▸ Work to be completed
With no addition or omission, return the entries below.

Stored data:
/-- A physical block fails its write verify: it is retired, and the logical block is remapped from the pool, or is dead where the
pool is empty (R642, R718); SPARE at 0 sets the NVM page's interrupt. -/
def Chip.retireBlock (c : Chip) (b : Nat) : Chip :=
  let n := c.nvm
  let c := { c with latent := c.latent.filter (fun e => match e.place with
    | .nvm p => decide (p.toNat ≠ n.phys b)
    | _ => true) }
  match n.leastSpare with
  | none => { c with nvm := { n with retired := n.retired ++ [n.phys b], dead := n.dead ++ [b] } }
  | some p =>
    let m : Nvm := { n with retired := n.retired ++ [n.phys b], map := sset n.map b p b }
    let c : Chip := { c with nvm := m }
    if m.spares.isEmpty then c.irq (Blk.nvm.base 0) 0 else c
/-- One logical block is written until a block verifies, or none is left: `fuel` bounds the blocks tried. -/
def Chip.nvmBlock (c : Chip) (b : Nat) : Nat → Chip × Bool
  | 0 => (c, false)
  | n + 1 =>
    if c.nvm.dead.contains b then (c, false)
    else
      let p := c.nvm.phys b
      let d : Chip := { c with nvm := c.nvm.wrote [b] }
      if c.latent.any (fun e => match e.place with | .nvm q => decide (q.toNat = p) | _ => false) then
        (d.retireBlock b).nvmBlock b n
      else (d, true)
/-- Logical blocks of NVM are written (R642, R718): whether every block took its content. -/
def Chip.nvmTry (c : Chip) (bs : List Nat) : Chip × Bool :=
  if c.latent.any (fun e => match e.place with | .nvm _ => true | _ => false) then
    bs.foldl (fun (r : Chip × Bool) b => let (d, ok) := r.1.nvmBlock b 2048; (d, r.2 && ok)) (c, true)
  else ({ c with nvm := c.nvm.wrote bs }, !bs.any c.nvm.dead.contains)
/-- A failed write to a region other than a Canary slot leaves its previous content in force and writes an entry, whose code the
manual does not give (R718) (DESIGN CHOICE, log 86). -/
def Chip.nvmWrite (c : Chip) (bs : List Nat) : Chip × Bool :=
  let (d, ok) := c.nvmTry bs
  if ok then (d, true)
  else
    let b := (bs.find? d.nvm.dead.contains).getD 0
    ((d.log 12 0 0x1002 (dat (b * 2 ^ 16)) (Config.freeDatum d.fresh)).tick, false)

▸ Written answer
/-- A physical block fails its write verify: it is retired, and the logical block is remapped from the pool, or is dead where the
pool is empty (R642, R718); SPARE at 0 sets the NVM page's interrupt. -/
def Chip.retireBlock (c : Chip) (b : Nat) : Chip :=
  let n := c.nvm
  let c := { c with latent := c.latent.filter (fun e => match e.place with
    | .nvm p => decide (p.toNat ≠ n.phys b)
    | _ => true) }
  match n.leastSpare with
  | none => { c with nvm := { n with retired := n.retired ++ [n.phys b], dead := n.dead ++ [b] } }
  | some p =>
    let m : Nvm := { n with retired := n.retired ++ [n.phys b], map := sset n.map b p b }
    let c : Chip := { c with nvm := m }
    if m.spares.isEmpty then c.irq (Blk.nvm.base 0) 0 else c
/-- One logical block is written until a block verifies, or none is left: `fuel` bounds the blocks tried. -/
def Chip.nvmBlock (c : Chip) (b : Nat) : Nat → Chip × Bool
  | 0 => (c, false)
  | n + 1 =>
    if c.nvm.dead.contains b then (c, false)
    else
      let p := c.nvm.phys b
      let d : Chip := { c with nvm := c.nvm.wrote [b] }
      if c.latent.any (fun e => match e.place with | .nvm q => decide (q.toNat = p) | _ => false) then
        (d.retireBlock b).nvmBlock b n
      else (d, true)
/-- Logical blocks of NVM are written (R642, R718): whether every block took its content. -/
def Chip.nvmTry (c : Chip) (bs : List Nat) : Chip × Bool :=
  if c.latent.any (fun e => match e.place with | .nvm _ => true | _ => false) then
    bs.foldl (fun (r : Chip × Bool) b => let (d, ok) := r.1.nvmBlock b 2048; (d, r.2 && ok)) (c, true)
  else ({ c with nvm := c.nvm.wrote bs }, !bs.any c.nvm.dead.contains)
/-- A failed write to a region other than a Canary slot leaves its previous content in force and writes an entry, whose code the
manual does not give (R718) (DESIGN CHOICE, log 86). -/
def Chip.nvmWrite (c : Chip) (bs : List Nat) : Chip × Bool :=
  let (d, ok) := c.nvmTry bs
  if ok then (d, true)
  else
    let b := (bs.find? d.nvm.dead.contains).getD 0
    ((d.log 12 0 0x1002 (dat (b * 2 ^ 16)) (Config.freeDatum d.fresh)).tick, false)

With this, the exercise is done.